# I said I wouldn't. Then I Did.



## LDUBS (Mar 19, 2018)

I sold my 15' Klamath boat back to the dealer (couldn’t salvage my TB ruler decal so I’ll have to order a new one). I bought a Gregor 18’ walk-thru windshield boat with a 50 Honda. I liked the old boat. The new one is roomier in just about every aspect. Delivery about 2 months. 

I will be boat-less for the time being. Mrs Ldubs says being boat-less means I can handle a longer honey-do list. Just goes to prove there are hidden costs. LOL

Here is a photo of the boat with Mrs Ldubs giving her seal of approval.


----------



## Bearclaw (Mar 19, 2018)

Very nice Mr. Ldubs. I'm sure that top will make the rainy day trips good also. Post us up some pictures when you get it. I love those west coast style boats. You don't see many on the east coast with the foreword helm and top.


----------



## Bearclaw (Mar 19, 2018)

Do you know the name or make of the rod holders that are down each side of the boat? I've looked but can't seem to find any like them.


----------



## LDUBS (Mar 20, 2018)

Bearclaw said:


> Do you know the name or make of the rod holders that are down each side of the boat? I've looked but can't seem to find any like them.



Bearclaw -- I sure don't. The dealer is about 100 miles away or I would swing by and ask. Next time I call them I'll try to find out and report back.


----------



## hounddog (Mar 20, 2018)

Wow LDUBS! That's nice! We'll need a review after you get it.
I've been curious about the Honda motors.


----------



## Stumpalump (Mar 20, 2018)

Congratulations on the new addition to the family! I love my man sized 18' tin with the 48hp. Yours is even better. I could not think of a better all around boat than what you bought. Nice job!


----------



## EZ707 (Mar 20, 2018)

Awesome boat. I was thinking of financing a Gregor 18 Seahawk this year but ended up trading some alcohol for a 1988 17.3 foot Lund Rebel.

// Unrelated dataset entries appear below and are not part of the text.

-- ==== Sys2Proof/Machine/Turns.lean ====
section
/-!
DEFINITION. What one step of the machine is made of: the issue of one slot (R17, R47, R107 to R118, R307, R434), requests of other packages
(R261), the time that passes, what the device does of itself after every step (R69, R82, R129, R240, R276, R421), and the placing of one
instruction where the issue takes it.
-/
namespace Sys2Proof.Machine

/-- An outcome with its next state changed. -/
def mapNext (f : State → State) : Out → Out
  | .next s => .next (f s)
  | .fault r => .fault r
  | .refused r => .refused r

/-! ### Issue -/

/-- A word that decodes to no instruction raises its cause at every lane of the path (R310, R323, R331), once it issues (R327). -/
def State.badWord (s : State) (ag : Agent) (w : W64) (c : Cause) : Out :=
  let s := s.landReady ag
  match s.env? ag .always false with
  | none => .fault .notReady
  | some e => if s.slotWait e then .next s.tick else .next (s.raisePath e (if permitted e.ctl (w.toNat / 2^56) then c else .illegalOpcode))

/-- The word in the clause buffer is decoded and has its effect. -/
def State.issueWord (s : State) (ag : Agent) (w : W64) : Out :=
  match decode w with
  | .ok i => exec i s
  | .error c => s.badWord ag w c

/-- The control thread's RESIDUE that is due (R434): the word of the failing mma. -/
def State.dueResidue (s : State) (ag : Agent) : Option (Nat × Nat) :=
  match ag with
  | .ctl w => (s.ct? w).bind fun c =>
      if c.due then some (w, (((s.mmas.find? fun m => some m.id == c.deferred).map fun m => m.pc).getD 0)) else none
  | .strand _ _ => none

/-- The path is at the end of a clause with a swash count that makes it yield (R117). -/
def Strand.mustYield (u : Strand) (l : Lane) : Bool := !l.inClause && decide (256 ≤ u.swash) && u.yieldPath.cur != u.cur

/-- One issue by an agent: a RESIDUE that is due, a sub-strand that enters its handler, a path that yields, a clause that is fetched, or
the word at the path's place in its clause. -/
def State.issueStep (s : State) (ag : Agent) : Out :=
  let s := { s with focus := some ag, stallOn := none }
  match s.mayIssue ag with
  | none => .fault .notReady
  | some (u, _, _) =>
    match s.dueResidue ag with
    | some (w, pc) => .next (s.raiseResidue w pc)
    | none =>
      if s.trapDue ag u then exec (.trapEntry ag) s
      else match lanesOf u.path with
        | [] => .fault .notReady
        | k0 :: _ =>
          let l := u.lane k0
          match u.mustYield l, ag with
          | true, .strand g j => exec (.swashYield g j) s
          | _, _ => match u.clause with
            | none => exec (.clauseFetch ag) s
            | some cl => if l.inClause && cl.hdr == l.hdr then s.issueWord ag (nth cl.words l.cwi 0) else exec (.clauseFetch ag) s

/-- The agent has something to issue. -/
def State.ready (s : State) (ag : Agent) : Bool :=
  match s.mayIssue ag with
  | none => false
  | some (u, _, _) => (s.dueResidue ag).isSome || s.trapDue ag u || u.path != 0

/-! ### Which strands issue (R17, R109, R110) -/

/-- The word that an agent has ready for a pipe (R110): the pipe, its kernel, its address, its place in the clause, and the word. -/
structure Ahead where
  pipe : Nat
  kid : Nat
  pc : Nat
  cwi : Nat
  word : W64
  deriving DecidableEq

/-- An issue by the agent now would issue a word: nothing holds it or makes it stall (R110, R327). -/
def State.wouldIssue (s : State) (ag : Agent) : Bool :=
  match s.issueStep ag with
  | .next x => match x.unit? ag with
    | some u => u.last == some s.clk
    | none => true
  | _ => false

/-- The word for which an agent is ready (R110): none where something else comes first, a clause has to be fetched, it has issued in this
clk, or the word would stall. -/
def State.ahead (s : State) (ag : Agent) : Option Ahead :=
  match s.mayIssue ag with
  | none => none
  | some (u, wid, _) =>
    match (s.wg? wid).map (fun w => w.kernel), u.clause, lanesOf u.path with
    | some kid, some cl, k0 :: _ =>
      let l := u.lane k0
      if (s.dueResidue ag).isSome || s.trapDue ag u || u.mustYield l || !l.inClause || cl.hdr != l.hdr
          || u.last == some s.clk || !s.wouldIssue ag then none
      else some ⟨cl.pipe l.cwi, kid, l.pc, l.cwi, nth cl.words l.cwi 0⟩
    | _, _, _ => none

/-- A strand that stands to issue: its priority class (R110), its timers, its slot number or control-thread index, and its word. -/
structure Standing where
  ag : Agent
  prio : Nat
  last : Option W64
  since : Option W64
  meek : Bool
  slot : Nat
  word : Ahead

/-- The strand has been ready and has not issued for 1024 clk (R110). -/
def Standing.old (x : Standing) (clk : W64) : Option Nat :=
  x.since.bind fun t => if 1024 ≤ (clk - t).toNat then some t.toNat else none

Sent from my iPhone using Tapatalk


----------



## WV1951 (Mar 20, 2018)

Dang! Nice boat. I sure don't remember getting that much of an increase in my social security check this year.


----------



## LDUBS (Mar 22, 2018)

Thanks everyone. I got the sportsman model which is a kind of pared down version of the windshield models. Deadweight is about 750 lbs. The Honda 50 four-stroke weighs in at only 215 lbs which seems very light considering the 4-stroke Merc 25 on my old boat was 187 pounds. I'm wondering if the weight of the PT&T is included. Anyway, based on comparable performance test data I think it will do OK for my needs. 

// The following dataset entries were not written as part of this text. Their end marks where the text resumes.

/-! ### Steps -/

/-- R8, R110, R307, R311: an issue runs the word at its path's place in the clause; a device step that is its turn runs; a placed word
runs at once. The device's own doings after a step (`State.afterStep`) follow in each case. -/
def Obligations.StepsRunTheDecodedInstruction : Prop :=
  (∀ (s : State) ag u i, s.standsAt ag u i → s.issueStep ag = exec i { s with focus := some ag, stallOn := none }) ∧
  (∀ (s : State) ag ts u i, s.turns = .issue ag :: ts →
    let t := { s with turns := ts }
    t.mayTurn (.issue ag) = true → t.standsAt ag u i → t.slotFor ag 0 = [ag] →
    step s = mapNext (State.afterStep s) (mapNext (t.afterIssue ag u) (exec i { t with focus := some ag, stallOn := none }))) ∧
  (∀ (s : State) ag u i, s.turns = [] → s.focus = some ag → s.due = [] → s.pressed = none → s.standsAt ag u i → s.slotFor ag 0 = [ag] →
    step s = mapNext (State.afterStep s) (mapNext (s.afterIssue ag u) (exec i { s with stallOn := none }))) ∧
  (∀ (s : State) w i, decode w = .ok i → ∃ ag u, (s.placeWord w).unit? ag = some u ∧
    step (s.placeWord w) = mapNext (State.afterStep (s.placeWord w)) (mapNext ((s.placeWord w).afterIssue ag u)
      (exec i { s.placeWord w with stallOn := none }))) ∧
  (∀ (s : State) i ts, s.turns = .event i :: ts → i.isWord = false →
    let t := { s with turns := ts }
    t.mayTurn (.event i) = true → (∀ r, t.reqOf i = some r → t.servesNow r = true) →
    ((t.inRebuild = false ∨ stallsInRebuild i = false) → step s = mapNext (State.afterStep s) (mapNext State.tick (exec i t))) ∧
    (t.inRebuild = true → stallsInRebuild i = true → step s = .next (s.afterStep t.tick))) ∧
  (∀ (s : State) clks ts, s.turns = .elapse clks :: ts → clks ≠ 0 →
    let t := { s with turns := ts }
    t.mayTurn (.elapse clks) = true → t.mayElapse clks = true → step s = .next (s.afterStep { t with clk := t.clk + BitVec.ofNat 64 clks })) ∧
  (∀ (s : State) d ds, s.turns = [] → s.due = d :: ds → step s = mapNext (State.afterStep s) (mapNext State.tick (d.run s))) ∧
  (∀ s : State, s.turns = [] → s.focus = none → s.due = [] → s.pressed = none → step s = .next (s.afterStep s.tick))

/-- The memory of every state that a step reaches from a memory in canonical form is in canonical form: addresses strictly rising, no
byte listed that equals what an unlisted address reads as. -/
def Obligations.StepsKeepMemoryCanonical : Prop :=
  ∀ s t, Memory.wf s.mem = true → step s = .next t → Memory.wf t.mem = true
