/-! ### `modAcc` -/

@[simp] theorem modAcc_turns (s : State) (c i : Nat) (f : AccTile → AccTile) : (s.modAcc c i f).turns = s.turns := rfl
@[simp] theorem modAcc_focus (s : State) (c i : Nat) (f : AccTile → AccTile) : (s.modAcc c i f).focus = s.focus := rfl
@[simp] theorem modAcc_fresh (s : State) (c i : Nat) (f : AccTile → AccTile) : (s.modAcc c i f).fresh = s.fresh := rfl
@[simp] theorem modAcc_nextId (s : State) (c i : Nat) (f : AccTile → AccTile) : (s.modAcc c i f).nextId = s.nextId := rfl
@[simp] theorem modAcc_stallOn (s : State) (c i : Nat) (f : AccTile → AccTile) : (s.modAcc c i f).stallOn = s.stallOn := rfl
@[simp] theorem modAcc_dtime (s : State) (c i : Nat) (f : AccTile → AccTile) : (s.modAcc c i f).dtime = s.dtime := rfl
@[simp] theorem modAcc_clk (s : State) (c i : Nat) (f : AccTile → AccTile) : (s.modAcc c i f).clk = s.clk := rfl
@[simp] theorem modAcc_mem (s : State) (c i : Nat) (f : AccTile → AccTile) : (s.modAcc c i f).mem = s.mem := rfl
@[simp] theorem modAcc_keys (s : State) (c i : Nat) (f : AccTile → AccTile) : (s.modAcc c i f).keys = s.keys := rfl
@[simp] theorem modAcc_dropped (s : State) (c i : Nat) (f : AccTile → AccTile) : (s.modAcc c i f).dropped = s.dropped := rfl
@[simp] theorem modAcc_mgmt (s : State) (c i : Nat) (f : AccTile → AccTile) : (s.modAcc c i f).mgmt = s.mgmt := rfl
@[simp] theorem modAcc_fab (s : State) (c i : Nat) (f : AccTile → AccTile) : (s.modAcc c i f).fab = s.fab := rfl
@[simp] theorem modAcc_mb (s : State) (c i : Nat) (f : AccTile → AccTile) : (s.modAcc c i f).mb = s.mb := rfl
@[simp] theorem modAcc_ctxs (s : State) (c i : Nat) (f : AccTile → AccTile) : (s.modAcc c i f).ctxs = s.ctxs := rfl
@[simp] theorem modAcc_queues (s : State) (c i : Nat) (f : AccTile → AccTile) : (s.modAcc c i f).queues = s.queues := rfl
@[simp] theorem modAcc_kernels (s : State) (c i : Nat) (f : AccTile → AccTile) : (s.modAcc c i f).kernels = s.kernels := rfl
@[simp] theorem modAcc_wgs (s : State) (c i : Nat) (f : AccTile → AccTile) : (s.modAcc c i f).wgs = s.wgs := rfl
@[simp] theorem modAcc_groups (s : State) (c i : Nat) (f : AccTile → AccTile) : (s.modAcc c i f).groups = s.groups := rfl
@[simp] theorem modAcc_cts (s : State) (c i : Nat) (f : AccTile → AccTile) : (s.modAcc c i f).cts = s.cts := rfl
@[simp] theorem modAcc_seqs (s : State) (c i : Nat) (f : AccTile → AccTile) : (s.modAcc c i f).seqs = s.seqs := rfl
@[simp] theorem modAcc_sgs (s : State) (c i : Nat) (f : AccTile → AccTile) : (s.modAcc c i f).sgs = s.sgs := rfl
@[simp] theorem modAcc_accs (s : State) (c i : Nat) (f : AccTile → AccTile) : (s.modAcc c i f).accs = tabSet s.accs (32 * c + i) (f (s.acc c i)) := rfl
@[simp] theorem modAcc_mmas (s : State) (c i : Nat) (f : AccTile → AccTile) : (s.modAcc c i f).mmas = s.mmas := rfl
@[simp] theorem modAcc_drains (s : State) (c i : Nat) (f : AccTile → AccTile) : (s.modAcc c i f).drains = s.drains := rfl
@[simp] theorem modAcc_collq (s : State) (c i : Nat) (f : AccTile → AccTile) : (s.modAcc c i f).collq = s.collq := rfl
@[simp] theorem modAcc_ranges (s : State) (c i : Nat) (f : AccTile → AccTile) : (s.modAcc c i f).ranges = s.ranges := rfl
@[simp] theorem modAcc_copies (s : State) (c i : Nat) (f : AccTile → AccTile) : (s.modAcc c i f).copies = s.copies := rfl
@[simp] theorem modAcc_tiers (s : State) (c i : Nat) (f : AccTile → AccTile) : (s.modAcc c i f).tiers = s.tiers := rfl
@[simp] theorem modAcc_ratoms (s : State) (c i : Nat) (f : AccTile → AccTile) : (s.modAcc c i f).ratoms = s.ratoms := rfl
@[simp] theorem modAcc_ratomFails (s : State) (c i : Nat) (f : AccTile → AccTile) : (s.modAcc c i f).ratomFails = s.ratomFails := rfl
@[simp] theorem modAcc_arrivals (s : State) (c i : Nat) (f : AccTile → AccTile) : (s.modAcc c i f).arrivals = s.arrivals := rfl
@[simp] theorem modAcc_hmsgs (s : State) (c i : Nat) (f : AccTile → AccTile) : (s.modAcc c i f).hmsgs = s.hmsgs := rfl
@[simp] theorem modAcc_pend (s : State) (c i : Nat) (f : AccTile → AccTile) : (s.modAcc c i f).pend = s.pend := rfl
@[simp] theorem modAcc_pubs (s : State) (c i : Nat) (f : AccTile → AccTile) : (s.modAcc c i f).pubs = s.pubs := rfl
@[simp] theorem modAcc_fronts (s : State) (c i : Nat) (f : AccTile → AccTile) : (s.modAcc c i f).fronts = s.fronts := rfl
@[simp] theorem modAcc_icinvs (s : State) (c i : Nat) (f : AccTile → AccTile) : (s.modAcc c i f).icinvs = s.icinvs := rfl
@[simp] theorem modAcc_icache (s : State) (c i : Nat) (f : AccTile → AccTile) : (s.modAcc c i f).icache = s.icache := rfl
@[simp] theorem modAcc_lastuses (s : State) (c i : Nat) (f : AccTile → AccTile) : (s.modAcc c i f).lastuses = s.lastuses := rfl
@[simp] theorem modAcc_marks (s : State) (c i : Nat) (f : AccTile → AccTile) : (s.modAcc c i f).marks = s.marks := rfl
@[simp] theorem modAcc_part (s : State) (c i : Nat) (f : AccTile → AccTile) : (s.modAcc c i f).part = s.part := rfl
@[simp] theorem modAcc_gens (s : State) (c i : Nat) (f : AccTile → AccTile) : (s.modAcc c i f).gens = s.gens := rfl
@[simp] theorem modAcc_reqs (s : State) (c i : Nat) (f : AccTile → AccTile) : (s.modAcc c i f).reqs = s.reqs := rfl
@[simp] theorem modAcc_ckpts (s : State) (c i : Nat) (f : AccTile → AccTile) : (s.modAcc c i f).ckpts = s.ckpts := rfl
@[simp] theorem modAcc_tiles (s : State) (c i : Nat) (f : AccTile → AccTile) : (s.modAcc c i f).tiles = s.tiles := rfl
@[simp] theorem modAcc_rounds (s : State) (c i : Nat) (f : AccTile → AccTile) : (s.modAcc c i f).rounds = s.rounds := rfl
@[simp] theorem modAcc_l1 (s : State) (c i : Nat) (f : AccTile → AccTile) : (s.modAcc c i f).l1 = s.l1 := rfl
@[simp] theorem modAcc_lines (s : State) (c i : Nat) (f : AccTile → AccTile) : (s.modAcc c i f).lines = s.lines := rfl
@[simp] theorem modAcc_pts (s : State) (c i : Nat) (f : AccTile → AccTile) : (s.modAcc c i f).pts = s.pts := rfl
@[simp] theorem modAcc_ptsAt (s : State) (c i : Nat) (f : AccTile → AccTile) : (s.modAcc c i f).ptsAt = s.ptsAt := rfl
@[simp] theorem modAcc_floors (s : State) (c i : Nat) (f : AccTile → AccTile) : (s.modAcc c i f).floors = s.floors := rfl
@[simp] theorem modAcc_lastTake (s : State) (c i : Nat) (f : AccTile → AccTile) : (s.modAcc c i f).lastTake = s.lastTake := rfl
@[simp] theorem modAcc_misses (s : State) (c i : Nat) (f : AccTile → AccTile) : (s.modAcc c i f).misses = s.misses := rfl
@[simp] theorem modAcc_dirty (s : State) (c i : Nat) (f : AccTile → AccTile) : (s.modAcc c i f).dirty = s.dirty := rfl
@[simp] theorem modAcc_tlbs (s : State) (c i : Nat) (f : AccTile → AccTile) : (s.modAcc c i f).tlbs = s.tlbs := rfl
@[simp] theorem modAcc_pages (s : State) (c i : Nat) (f : AccTile → AccTile) : (s.modAcc c i f).pages = s.pages := rfl
@[simp] theorem modAcc_inval (s : State) (c i : Nat) (f : AccTile → AccTile) : (s.modAcc c i f).inval = s.inval := rfl
@[simp] theorem modAcc_dir (s : State) (c i : Nat) (f : AccTile → AccTile) : (s.modAcc c i f).dir = s.dir := rfl
@[simp] theorem modAcc_homes (s : State) (c i : Nat) (f : AccTile → AccTile) : (s.modAcc c i f).homes = s.homes := rfl
@[simp] theorem modAcc_reps (s : State) (c i : Nat) (f : AccTile → AccTile) : (s.modAcc c i f).reps = s.reps := rfl
@[simp] theorem modAcc_inWrites (s : State) (c i : Nat) (f : AccTile → AccTile) : (s.modAcc c i f).inWrites = s.inWrites := rfl
@[simp] theorem modAcc_hostReply (s : State) (c i : Nat) (f : AccTile → AccTile) : (s.modAcc c i f).hostReply = s.hostReply := rfl
@[simp] theorem modAcc_upset (s : State) (c i : Nat) (f : AccTile → AccTile) : (s.modAcc c i f).upset = s.upset := rfl

/-! ### `setSg` -/

@[simp] theorem setSg_turns (s : State) (c h : Nat) (d : SgDesc) : (s.setSg c h d).turns = s.turns := rfl
@[simp] theorem setSg_focus (s : State) (c h : Nat) (d : SgDesc) : (s.setSg c h d).focus = s.focus := rfl
@[simp] theorem setSg_fresh (s : State) (c h : Nat) (d : SgDesc) : (s.setSg c h d).fresh = s.fresh := rfl
@[simp] theorem setSg_nextId (s : State) (c h : Nat) (d : SgDesc) : (s.setSg c h d).nextId = s.nextId := rfl
@[simp] theorem setSg_stallOn (s : State) (c h : Nat) (d : SgDesc) : (s.setSg c h d).stallOn = s.stallOn := rfl
@[simp] theorem setSg_dtime (s : State) (c h : Nat) (d : SgDesc) : (s.setSg c h d).dtime = s.dtime := rfl
@[simp] theorem setSg_clk (s : State) (c h : Nat) (d : SgDesc) : (s.setSg c h d).clk = s.clk := rfl
@[simp] theorem setSg_mem (s : State) (c h : Nat) (d : SgDesc) : (s.setSg c h d).mem = s.mem := rfl
@[simp] theorem setSg_keys (s : State) (c h : Nat) (d : SgDesc) : (s.setSg c h d).keys = s.keys := rfl
@[simp] theorem setSg_dropped (s : State) (c h : Nat) (d : SgDesc) : (s.setSg c h d).dropped = s.dropped := rfl
@[simp] theorem setSg_mgmt (s : State) (c h : Nat) (d : SgDesc) : (s.setSg c h d).mgmt = s.mgmt := rfl
@[simp] theorem setSg_fab (s : State) (c h : Nat) (d : SgDesc) : (s.setSg c h d).fab = s.fab := rfl
@[simp] theorem setSg_mb (s : State) (c h : Nat) (d : SgDesc) : (s.setSg c h d).mb = s.mb := rfl
@[simp] theorem setSg_ctxs (s : State) (c h : Nat) (d : SgDesc) : (s.setSg c h d).ctxs = s.ctxs := rfl
@[simp] theorem setSg_queues (s : State) (c h : Nat) (d : SgDesc) : (s.setSg c h d).queues = s.queues := rfl
@[simp] theorem setSg_kernels (s : State) (c h : Nat) (d : SgDesc) : (s.setSg c h d).kernels = s.kernels := rfl
@[simp] theorem setSg_wgs (s : State) (c h : Nat) (d : SgDesc) : (s.setSg c h d).wgs = s.wgs := rfl
@[simp] theorem setSg_groups (s : State) (c h : Nat) (d : SgDesc) : (s.setSg c h d).groups = s.groups := rfl
@[simp] theorem setSg_cts (s : State) (c h : Nat) (d : SgDesc) : (s.setSg c h d).cts = s.cts := rfl
@[simp] theorem setSg_seqs (s : State) (c h : Nat) (d : SgDesc) : (s.setSg c h d).seqs = s.seqs := rfl
@[simp] theorem setSg_sgs (s : State) (c h : Nat) (d : SgDesc) : (s.setSg c h d).sgs = tabSet s.sgs (4096 * c + h) d := rfl
@[simp] theorem setSg_accs (s : State) (c h : Nat) (d : SgDesc) : (s.setSg c h d).accs = s.accs := rfl
@[simp] theorem setSg_mmas (s : State) (c h : Nat) (d : SgDesc) : (s.setSg c h d).mmas = s.mmas := rfl
@[simp] theorem setSg_drains (s : State) (c h : Nat) (d : SgDesc) : (s.setSg c h d).drains = s.drains := rfl
@[simp] theorem setSg_collq (s : State) (c h : Nat) (d : SgDesc) : (s.setSg c h d).collq = s.collq := rfl
@[simp] theorem setSg_ranges (s : State) (c h : Nat) (d : SgDesc) : (s.setSg c h d).ranges = s.ranges := rfl
@[simp] theorem setSg_copies (s : State) (c h : Nat) (d : SgDesc) : (s.setSg c h d).copies = s.copies := rfl
@[simp] theorem setSg_tiers (s : State) (c h : Nat) (d : SgDesc) : (s.setSg c h d).tiers = s.tiers := rfl
@[simp] theorem setSg_ratoms (s : State) (c h : Nat) (d : SgDesc) : (s.setSg c h d).ratoms = s.ratoms := rfl
@[simp] theorem setSg_ratomFails (s : State) (c h : Nat) (d : SgDesc) : (s.setSg c h d).ratomFails = s.ratomFails := rfl
@[simp] theorem setSg_arrivals (s : State) (c h : Nat) (d : SgDesc) : (s.setSg c h d).arrivals = s.arrivals := rfl
@[simp] theorem setSg_hmsgs (s : State) (c h : Nat) (d : SgDesc) : (s.setSg c h d).hmsgs = s.hmsgs := rfl
@[simp] theorem setSg_pend (s : State) (c h : Nat) (d : SgDesc) : (s.setSg c h d).pend = s.pend := rfl
@[simp] theorem setSg_pubs (s : State) (c h : Nat) (d : SgDesc) : (s.setSg c h d).pubs = s.pubs := rfl
@[simp] theorem setSg_fronts (s : State) (c h : Nat) (d : SgDesc) : (s.setSg c h d).fronts = s.fronts := rfl
@[simp] theorem setSg_icinvs (s : State) (c h : Nat) (d : SgDesc) : (s.setSg c h d).icinvs = s.icinvs := rfl
@[simp] theorem setSg_icache (s : State) (c h : Nat) (d : SgDesc) : (s.setSg c h d).icache = s.icache := rfl
@[simp] theorem setSg_lastuses (s : State) (c h : Nat) (d : SgDesc) : (s.setSg c h d).lastuses = s.lastuses := rfl
@[simp] theorem setSg_marks (s : State) (c h : Nat) (d : SgDesc) : (s.setSg c h d).marks = s.marks := rfl
@[simp] theorem setSg_part (s : State) (c h : Nat) (d : SgDesc) : (s.setSg c h d).part = s.part := rfl
@[simp] theorem setSg_gens (s : State) (c h : Nat) (d : SgDesc) : (s.setSg c h d).gens = s.gens := rfl
@[simp] theorem setSg_reqs (s : State) (c h : Nat) (d : SgDesc) : (s.setSg c h d).reqs = s.reqs := rfl
@[simp] theorem setSg_ckpts (s : State) (c h : Nat) (d : SgDesc) : (s.setSg c h d).ckpts = s.ckpts := rfl
@[simp] theorem setSg_tiles (s : State) (c h : Nat) (d : SgDesc) : (s.setSg c h d).tiles = s.tiles := rfl
@[simp] theorem setSg_rounds (s : State) (c h : Nat) (d : SgDesc) : (s.setSg c h d).rounds = s.rounds := rfl
@[simp] theorem setSg_l1 (s : State) (c h : Nat) (d : SgDesc) : (s.setSg c h d).l1 = s.l1 := rfl
@[simp] theorem setSg_lines (s : State) (c h : Nat) (d : SgDesc) : (s.setSg c h d).lines = s.lines := rfl
@[simp] theorem setSg_pts (s : State) (c h : Nat) (d : SgDesc) : (s.setSg c h d).pts = s.pts := rfl
@[simp] theorem setSg_ptsAt (s : State) (c h : Nat) (d : SgDesc) : (s.setSg c h d).ptsAt = s.ptsAt := rfl
@[simp] theorem setSg_floors (s : State) (c h : Nat) (d : SgDesc) : (s.setSg c h d).floors = s.floors := rfl
@[simp] theorem setSg_lastTake (s : State) (c h : Nat) (d : SgDesc) : (s.setSg c h d).lastTake = s.lastTake := rfl
@[simp] theorem setSg_misses (s : State) (c h : Nat) (d : SgDesc) : (s.setSg c h d).misses = s.misses := rfl
@[simp] theorem setSg_dirty (s : State) (c h : Nat) (d : SgDesc) : (s.setSg c h d).dirty = s.dirty := rfl
@[simp] theorem setSg_tlbs (s : State) (c h : Nat) (d : SgDesc) : (s.setSg c h d).tlbs = s.tlbs := rfl
@[simp] theorem setSg_pages (s : State) (c h : Nat) (d : SgDesc) : (s.setSg c h d).pages = s.pages := rfl
@[simp] theorem setSg_inval (s : State) (c h : Nat) (d : SgDesc) : (s.setSg c h d).inval = s.inval := rfl
@[simp] theorem setSg_dir (s : State) (c h : Nat) (d : SgDesc) : (s.setSg c h d).dir = s.dir := rfl
@[simp] theorem setSg_homes (s : State) (c h : Nat) (d : SgDesc) : (s.setSg c h d).homes = s.homes := rfl
@[simp] theorem setSg_reps (s : State) (c h : Nat) (d : SgDesc) : (s.setSg c h d).reps = s.reps := rfl
@[simp] theorem setSg_inWrites (s : State) (c h : Nat) (d : SgDesc) : (s.setSg c h d).inWrites = s.inWrites := rfl
@[simp] theorem setSg_hostReply (s : State) (c h : Nat) (d : SgDesc) : (s.setSg c h d).hostReply = s.hostReply := rfl
@[simp] theorem setSg_upset (s : State) (c h : Nat) (d : SgDesc) : (s.setSg c h d).upset = s.upset := rfl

No, Uncle Sam sure didn't give us a bump, though the market was pretty darn good.  

Stump -- those Bayrunners are everyone's favorites. I just didn't want a center console for what I do. 

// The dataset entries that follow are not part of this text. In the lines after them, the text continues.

-- ==== Sys2Proof/Laws/PerInstr.lean ====
section
/-!
SUPPORT. Statements made for each instruction: the opcode that the checks of an issue know a word by is the one of its encoding.
-/
namespace Sys2Proof.Laws.OneOpcode
open Sys2Proof.Machine
set_option Elab.async false

/-- The form under which the issue checks a word (R310, R331) has the opcode of the word's encoding (R312). -/
def Statement (i : Instr) : Prop := ∀ f g, formOf? i = some f → i.fields? = some g → f.opc = g.opc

EZ707-- must have been good stuff! Congrats.


----------



## ncfishin (Mar 22, 2018)

Dang! Nice boat. I sure don't remember getting that much of an increase in my social security check this year. 
"Never seen a Uhaul follow a hearse". Enjoy that ride.


----------



## richg99 (Mar 22, 2018)

Nice boat. I like it...

It is amazing what one or two feet more in length, and few inches in width, will do for your fishability. ( is that a word?)


----------



## Stumpalump (Mar 23, 2018)

LDUBS said:


> Thanks everyone. I got the sportsman model which is a kind of pared down version of the windshield models. Deadweight is about 750 lbs. The Honda 50 four-stroke weighs in at only 215 lbs which seems very light considering the 4-stroke Merc 25 on my old boat was 187 pounds. I'm wondering if the weight of the PT&T is included. Anyway, based on comparable performance test data I think it will do OK for my needs.
> 
> No, Uncle Sam sure didn't give us a bump, though the market was pretty darn good.
> 
> ...



Center consoles are super hot right now. Drive any boulevard in Florida that is full of boat dealers and that's all you see. Even the big sport fisherman boats are center console. Personally being able to sit down out of the wind and have a conversation behind a windshield like you can just makes for a better boat. Put on a top with side windows and you have an all weather boat. The center console is fun because you stand in the middle, visability is good but you are exposed to the elements and that gets old. Forget about a stereo or conversation. As long as you can stand if you have to around docks then that's all that matters. Those cramped plastic bass boat cockpits that are like an Indy car are a joke.
Some may question the small engines we both run. Once in a while I wish I could cruise at 40 mph but these boats are so light and perky that 25 plus feels quick. We can run all day at our optimum 75% throttle and get hyper gas milage at the cruise speed that the boat performs the best at anyway. Even if I miss a rouge wake I'm not going to get banged and our similar hulls slice it. I had my go fast boat days and still drive a wicket fast desert car. Just sold my KTM 950 adventure bike. A boat is the worst way to feed your need for speed. It's just not near as much fun as the other ways to do that. What is fun is killing that last hour of the day on plane just seeing the lake. It's also nice knowing I can tow it thru town to run errands without overworking the tow vehicle. Water on the othe end of the state is a simple drive. The ability to run 60-100 miles of water everytime we dunk the boat is priceless. I bring 12 gallons and I can't burn it all. Nothing is too far away by boat or by tow vehicle. No weather or water conditions are too ruff for it. No boat on the planet would appeal to me more than the one you bought.


----------



## ncfishin (Apr 24, 2018)

What's up DUBs? When do you take delivery? Can't wait for the pics!


----------



## LDUBS (Apr 24, 2018)

ncfishin said:


> What's up DUBs? When do you take delivery? Can't wait for the pics!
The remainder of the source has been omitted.